Whatever runs from the line with "(nextOf (step (present (.txDone .ok) sentFull))).map" to the end of the records below must be copied exactly, with nothing else included.

[Data provided — start]

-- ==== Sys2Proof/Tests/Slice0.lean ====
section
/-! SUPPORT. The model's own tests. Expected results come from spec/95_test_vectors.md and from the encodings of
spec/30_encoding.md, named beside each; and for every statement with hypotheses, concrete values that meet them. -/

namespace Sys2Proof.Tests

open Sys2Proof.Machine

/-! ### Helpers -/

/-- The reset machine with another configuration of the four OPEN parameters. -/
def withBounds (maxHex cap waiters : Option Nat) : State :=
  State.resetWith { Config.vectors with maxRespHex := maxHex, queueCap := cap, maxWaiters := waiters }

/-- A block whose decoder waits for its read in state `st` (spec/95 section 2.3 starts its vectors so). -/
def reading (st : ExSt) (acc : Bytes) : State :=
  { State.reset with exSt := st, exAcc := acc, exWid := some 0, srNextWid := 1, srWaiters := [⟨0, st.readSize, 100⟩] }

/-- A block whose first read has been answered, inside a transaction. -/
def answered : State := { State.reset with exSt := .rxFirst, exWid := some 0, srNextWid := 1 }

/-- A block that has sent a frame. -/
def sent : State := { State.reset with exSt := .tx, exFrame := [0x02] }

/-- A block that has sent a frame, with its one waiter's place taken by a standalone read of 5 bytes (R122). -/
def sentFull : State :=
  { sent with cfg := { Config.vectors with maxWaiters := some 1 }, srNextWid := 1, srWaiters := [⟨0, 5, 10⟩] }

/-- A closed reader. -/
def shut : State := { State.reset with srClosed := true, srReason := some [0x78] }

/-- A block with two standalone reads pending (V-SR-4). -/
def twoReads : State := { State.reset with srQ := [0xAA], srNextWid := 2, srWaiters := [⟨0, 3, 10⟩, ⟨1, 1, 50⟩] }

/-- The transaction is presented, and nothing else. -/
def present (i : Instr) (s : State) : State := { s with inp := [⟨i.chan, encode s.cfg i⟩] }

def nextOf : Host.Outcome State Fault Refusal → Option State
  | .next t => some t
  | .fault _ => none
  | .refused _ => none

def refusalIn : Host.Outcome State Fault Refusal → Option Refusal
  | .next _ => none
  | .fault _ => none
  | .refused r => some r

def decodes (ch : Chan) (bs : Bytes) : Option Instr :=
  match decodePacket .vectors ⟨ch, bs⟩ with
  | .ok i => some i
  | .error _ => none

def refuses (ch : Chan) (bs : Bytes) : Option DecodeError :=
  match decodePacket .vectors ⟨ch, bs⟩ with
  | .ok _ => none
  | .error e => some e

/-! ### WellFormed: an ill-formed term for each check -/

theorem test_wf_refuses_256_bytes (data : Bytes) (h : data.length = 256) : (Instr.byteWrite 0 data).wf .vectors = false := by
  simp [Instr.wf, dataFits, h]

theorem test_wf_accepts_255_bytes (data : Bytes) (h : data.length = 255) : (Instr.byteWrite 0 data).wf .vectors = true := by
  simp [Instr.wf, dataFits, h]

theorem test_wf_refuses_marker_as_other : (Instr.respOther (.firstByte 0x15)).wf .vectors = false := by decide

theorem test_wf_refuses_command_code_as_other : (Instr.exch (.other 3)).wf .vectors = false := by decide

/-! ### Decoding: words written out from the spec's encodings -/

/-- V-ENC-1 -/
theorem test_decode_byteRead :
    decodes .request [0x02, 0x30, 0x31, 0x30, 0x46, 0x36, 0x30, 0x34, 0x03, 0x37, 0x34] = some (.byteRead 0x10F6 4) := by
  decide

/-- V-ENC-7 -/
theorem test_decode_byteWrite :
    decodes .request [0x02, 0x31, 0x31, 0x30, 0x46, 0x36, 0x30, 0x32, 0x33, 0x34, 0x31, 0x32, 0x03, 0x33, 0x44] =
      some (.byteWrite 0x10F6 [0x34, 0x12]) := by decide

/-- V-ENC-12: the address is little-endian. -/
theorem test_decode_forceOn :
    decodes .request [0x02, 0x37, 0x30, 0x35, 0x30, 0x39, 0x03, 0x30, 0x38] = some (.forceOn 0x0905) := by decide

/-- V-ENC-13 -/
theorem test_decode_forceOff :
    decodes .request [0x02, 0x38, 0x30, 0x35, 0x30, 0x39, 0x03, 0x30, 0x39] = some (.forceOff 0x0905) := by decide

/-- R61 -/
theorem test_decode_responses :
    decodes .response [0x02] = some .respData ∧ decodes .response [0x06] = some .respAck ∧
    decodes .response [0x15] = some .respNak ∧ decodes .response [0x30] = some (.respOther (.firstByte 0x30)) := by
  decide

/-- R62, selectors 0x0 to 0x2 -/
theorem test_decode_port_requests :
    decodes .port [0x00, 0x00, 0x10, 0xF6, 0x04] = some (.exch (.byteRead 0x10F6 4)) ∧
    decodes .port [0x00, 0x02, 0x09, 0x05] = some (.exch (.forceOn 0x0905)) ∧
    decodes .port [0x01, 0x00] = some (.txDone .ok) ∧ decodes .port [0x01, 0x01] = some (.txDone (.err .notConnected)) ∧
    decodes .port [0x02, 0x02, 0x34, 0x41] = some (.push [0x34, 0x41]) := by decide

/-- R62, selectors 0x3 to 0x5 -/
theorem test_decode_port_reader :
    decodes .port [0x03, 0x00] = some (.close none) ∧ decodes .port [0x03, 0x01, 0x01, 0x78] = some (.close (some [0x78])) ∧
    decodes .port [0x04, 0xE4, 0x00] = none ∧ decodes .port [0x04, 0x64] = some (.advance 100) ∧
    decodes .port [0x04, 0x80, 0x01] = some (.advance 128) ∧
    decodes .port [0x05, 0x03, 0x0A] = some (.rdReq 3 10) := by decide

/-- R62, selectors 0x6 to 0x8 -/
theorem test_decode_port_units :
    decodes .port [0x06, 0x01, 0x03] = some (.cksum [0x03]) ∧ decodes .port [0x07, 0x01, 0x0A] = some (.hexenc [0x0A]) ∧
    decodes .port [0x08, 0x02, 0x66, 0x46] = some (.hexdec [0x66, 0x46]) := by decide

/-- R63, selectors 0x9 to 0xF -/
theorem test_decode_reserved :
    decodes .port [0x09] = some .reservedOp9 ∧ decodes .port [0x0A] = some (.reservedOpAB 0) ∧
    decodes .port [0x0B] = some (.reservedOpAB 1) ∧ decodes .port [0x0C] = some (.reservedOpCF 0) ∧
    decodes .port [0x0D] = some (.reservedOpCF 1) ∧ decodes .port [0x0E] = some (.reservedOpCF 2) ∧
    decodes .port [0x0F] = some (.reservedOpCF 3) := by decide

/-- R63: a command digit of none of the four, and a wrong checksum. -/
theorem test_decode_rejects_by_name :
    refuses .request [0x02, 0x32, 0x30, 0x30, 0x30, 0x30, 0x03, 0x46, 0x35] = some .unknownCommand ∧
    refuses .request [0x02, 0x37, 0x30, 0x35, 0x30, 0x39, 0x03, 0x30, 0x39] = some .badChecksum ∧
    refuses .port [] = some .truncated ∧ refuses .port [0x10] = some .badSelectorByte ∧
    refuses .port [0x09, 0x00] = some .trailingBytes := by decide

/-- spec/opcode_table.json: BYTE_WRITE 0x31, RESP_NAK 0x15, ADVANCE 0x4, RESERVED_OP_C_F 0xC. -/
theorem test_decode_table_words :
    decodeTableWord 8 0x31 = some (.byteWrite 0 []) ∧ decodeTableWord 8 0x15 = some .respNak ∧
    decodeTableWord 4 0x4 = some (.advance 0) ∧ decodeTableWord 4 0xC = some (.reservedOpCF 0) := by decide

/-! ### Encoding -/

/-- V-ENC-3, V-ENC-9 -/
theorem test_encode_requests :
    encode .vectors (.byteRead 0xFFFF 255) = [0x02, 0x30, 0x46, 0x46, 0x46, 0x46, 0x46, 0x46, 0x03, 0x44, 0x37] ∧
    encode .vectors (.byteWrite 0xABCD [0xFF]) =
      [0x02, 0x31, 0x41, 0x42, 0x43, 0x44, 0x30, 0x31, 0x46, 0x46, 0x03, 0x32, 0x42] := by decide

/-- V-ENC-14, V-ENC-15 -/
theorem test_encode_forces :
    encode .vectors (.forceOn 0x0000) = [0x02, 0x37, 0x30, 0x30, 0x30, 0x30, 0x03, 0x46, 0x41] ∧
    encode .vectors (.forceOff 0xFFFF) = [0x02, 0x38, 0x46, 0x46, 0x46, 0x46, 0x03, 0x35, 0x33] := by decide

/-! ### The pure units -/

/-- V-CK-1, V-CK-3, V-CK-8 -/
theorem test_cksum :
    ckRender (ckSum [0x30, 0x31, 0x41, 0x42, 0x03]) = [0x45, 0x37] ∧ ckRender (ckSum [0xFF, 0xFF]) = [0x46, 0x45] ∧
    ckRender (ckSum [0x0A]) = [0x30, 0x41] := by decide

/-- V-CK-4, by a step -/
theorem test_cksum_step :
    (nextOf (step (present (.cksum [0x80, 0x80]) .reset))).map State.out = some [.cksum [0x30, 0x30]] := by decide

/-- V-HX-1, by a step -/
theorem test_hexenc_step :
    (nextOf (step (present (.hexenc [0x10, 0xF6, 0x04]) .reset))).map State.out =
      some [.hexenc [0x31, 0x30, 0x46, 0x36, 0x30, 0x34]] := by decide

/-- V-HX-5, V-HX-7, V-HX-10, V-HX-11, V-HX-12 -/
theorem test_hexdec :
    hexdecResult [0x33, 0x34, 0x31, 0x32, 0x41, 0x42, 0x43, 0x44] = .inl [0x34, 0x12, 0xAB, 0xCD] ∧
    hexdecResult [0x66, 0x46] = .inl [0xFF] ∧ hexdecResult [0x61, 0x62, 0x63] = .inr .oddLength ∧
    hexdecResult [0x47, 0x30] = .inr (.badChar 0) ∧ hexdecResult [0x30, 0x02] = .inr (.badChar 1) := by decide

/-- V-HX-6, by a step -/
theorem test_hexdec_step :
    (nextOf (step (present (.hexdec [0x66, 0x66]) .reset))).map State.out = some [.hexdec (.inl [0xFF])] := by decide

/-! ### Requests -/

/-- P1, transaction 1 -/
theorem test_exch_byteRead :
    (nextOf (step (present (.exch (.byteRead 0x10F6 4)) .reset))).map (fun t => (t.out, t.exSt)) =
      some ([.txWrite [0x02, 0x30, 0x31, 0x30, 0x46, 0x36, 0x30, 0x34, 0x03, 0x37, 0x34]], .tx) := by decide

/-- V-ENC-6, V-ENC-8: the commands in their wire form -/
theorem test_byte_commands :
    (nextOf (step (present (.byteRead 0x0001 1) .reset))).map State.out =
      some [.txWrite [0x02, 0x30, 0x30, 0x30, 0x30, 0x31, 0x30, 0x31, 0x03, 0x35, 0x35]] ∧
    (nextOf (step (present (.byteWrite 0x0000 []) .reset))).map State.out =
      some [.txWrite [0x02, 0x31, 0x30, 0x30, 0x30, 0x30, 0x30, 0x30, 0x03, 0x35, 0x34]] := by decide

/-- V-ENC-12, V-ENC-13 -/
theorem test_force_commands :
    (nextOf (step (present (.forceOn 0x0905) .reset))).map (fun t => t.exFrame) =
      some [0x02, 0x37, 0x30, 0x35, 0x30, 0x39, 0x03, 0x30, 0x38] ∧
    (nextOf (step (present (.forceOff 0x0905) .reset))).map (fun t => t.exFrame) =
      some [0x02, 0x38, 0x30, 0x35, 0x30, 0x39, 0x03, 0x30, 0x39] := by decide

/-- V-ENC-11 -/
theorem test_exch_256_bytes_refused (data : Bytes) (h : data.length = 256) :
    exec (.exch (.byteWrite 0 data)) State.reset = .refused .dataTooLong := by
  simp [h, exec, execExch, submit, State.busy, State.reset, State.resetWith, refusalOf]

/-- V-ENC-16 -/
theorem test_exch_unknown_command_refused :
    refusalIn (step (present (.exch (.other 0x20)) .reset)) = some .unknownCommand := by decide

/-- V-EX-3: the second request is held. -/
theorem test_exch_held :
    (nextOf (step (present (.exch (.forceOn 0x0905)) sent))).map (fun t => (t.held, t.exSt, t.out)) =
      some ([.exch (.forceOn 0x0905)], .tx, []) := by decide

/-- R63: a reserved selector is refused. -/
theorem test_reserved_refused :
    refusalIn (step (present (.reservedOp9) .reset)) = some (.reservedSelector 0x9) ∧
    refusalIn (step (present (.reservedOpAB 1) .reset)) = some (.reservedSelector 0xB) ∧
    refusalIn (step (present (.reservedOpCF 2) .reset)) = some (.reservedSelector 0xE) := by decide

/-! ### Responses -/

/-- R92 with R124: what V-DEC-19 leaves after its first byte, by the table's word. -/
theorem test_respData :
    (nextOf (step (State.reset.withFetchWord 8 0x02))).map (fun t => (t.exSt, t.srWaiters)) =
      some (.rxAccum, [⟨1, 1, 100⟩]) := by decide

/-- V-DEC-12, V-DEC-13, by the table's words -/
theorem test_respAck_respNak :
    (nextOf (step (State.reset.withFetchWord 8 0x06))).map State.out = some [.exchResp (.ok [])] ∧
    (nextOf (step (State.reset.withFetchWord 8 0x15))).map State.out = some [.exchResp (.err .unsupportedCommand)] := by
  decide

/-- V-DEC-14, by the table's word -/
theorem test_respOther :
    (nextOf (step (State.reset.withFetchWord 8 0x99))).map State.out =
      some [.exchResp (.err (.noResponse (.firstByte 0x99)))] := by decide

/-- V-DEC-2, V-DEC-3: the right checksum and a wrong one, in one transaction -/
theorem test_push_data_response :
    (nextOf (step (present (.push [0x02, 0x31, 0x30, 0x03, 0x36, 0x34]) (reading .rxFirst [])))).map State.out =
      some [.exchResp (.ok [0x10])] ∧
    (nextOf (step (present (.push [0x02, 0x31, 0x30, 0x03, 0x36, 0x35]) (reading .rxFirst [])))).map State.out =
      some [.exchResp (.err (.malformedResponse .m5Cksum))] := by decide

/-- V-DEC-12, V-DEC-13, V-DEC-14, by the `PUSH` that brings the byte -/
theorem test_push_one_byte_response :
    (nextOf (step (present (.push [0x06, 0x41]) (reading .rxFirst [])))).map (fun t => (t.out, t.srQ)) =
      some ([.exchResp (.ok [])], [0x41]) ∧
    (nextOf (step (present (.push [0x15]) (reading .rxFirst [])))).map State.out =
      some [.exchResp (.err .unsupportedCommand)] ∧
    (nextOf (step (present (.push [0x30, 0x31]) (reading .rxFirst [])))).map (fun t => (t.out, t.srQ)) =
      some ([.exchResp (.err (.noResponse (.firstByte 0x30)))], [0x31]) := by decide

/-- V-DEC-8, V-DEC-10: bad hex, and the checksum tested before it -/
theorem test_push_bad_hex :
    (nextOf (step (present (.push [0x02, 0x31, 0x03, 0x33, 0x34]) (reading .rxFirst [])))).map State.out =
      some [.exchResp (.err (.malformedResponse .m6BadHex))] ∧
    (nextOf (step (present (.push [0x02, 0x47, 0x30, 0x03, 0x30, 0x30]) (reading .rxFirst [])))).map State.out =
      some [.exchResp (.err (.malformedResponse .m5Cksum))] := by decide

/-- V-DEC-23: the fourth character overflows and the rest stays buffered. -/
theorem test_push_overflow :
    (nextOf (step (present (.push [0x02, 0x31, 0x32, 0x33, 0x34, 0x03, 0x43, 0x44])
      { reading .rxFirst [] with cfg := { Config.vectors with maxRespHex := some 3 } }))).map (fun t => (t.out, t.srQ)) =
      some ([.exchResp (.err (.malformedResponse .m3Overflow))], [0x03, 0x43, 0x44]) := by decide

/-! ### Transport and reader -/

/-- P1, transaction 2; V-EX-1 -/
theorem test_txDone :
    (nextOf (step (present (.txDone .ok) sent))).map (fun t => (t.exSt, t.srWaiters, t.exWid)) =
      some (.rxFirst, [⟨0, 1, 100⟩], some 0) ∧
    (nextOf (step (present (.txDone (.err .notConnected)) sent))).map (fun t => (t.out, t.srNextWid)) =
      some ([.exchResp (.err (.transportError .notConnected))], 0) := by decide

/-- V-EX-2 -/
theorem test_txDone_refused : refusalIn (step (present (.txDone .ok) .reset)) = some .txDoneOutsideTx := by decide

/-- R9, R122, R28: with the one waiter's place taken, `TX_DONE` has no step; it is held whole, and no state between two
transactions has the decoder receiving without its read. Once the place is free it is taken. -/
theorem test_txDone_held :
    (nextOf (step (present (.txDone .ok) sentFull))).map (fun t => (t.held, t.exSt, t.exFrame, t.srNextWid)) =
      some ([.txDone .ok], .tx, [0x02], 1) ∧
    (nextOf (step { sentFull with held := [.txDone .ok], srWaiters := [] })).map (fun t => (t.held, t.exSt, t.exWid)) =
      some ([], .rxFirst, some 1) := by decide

[Data provided — finish]

- _Task answer_
    (nextOf (step (present (.txDone .ok) sentFull))).map (fun t => (t.held, t.exSt, t.exFrame, t.srNextWid)) =
      some ([.txDone .ok], .tx, [0x02], 1) ∧
    (nextOf (step { sentFull with held := [.txDone .ok], srWaiters := [] })).map (fun t => (t.held, t.exSt, t.exWid)) =
      some ([], .rxFirst, some 1) := by decide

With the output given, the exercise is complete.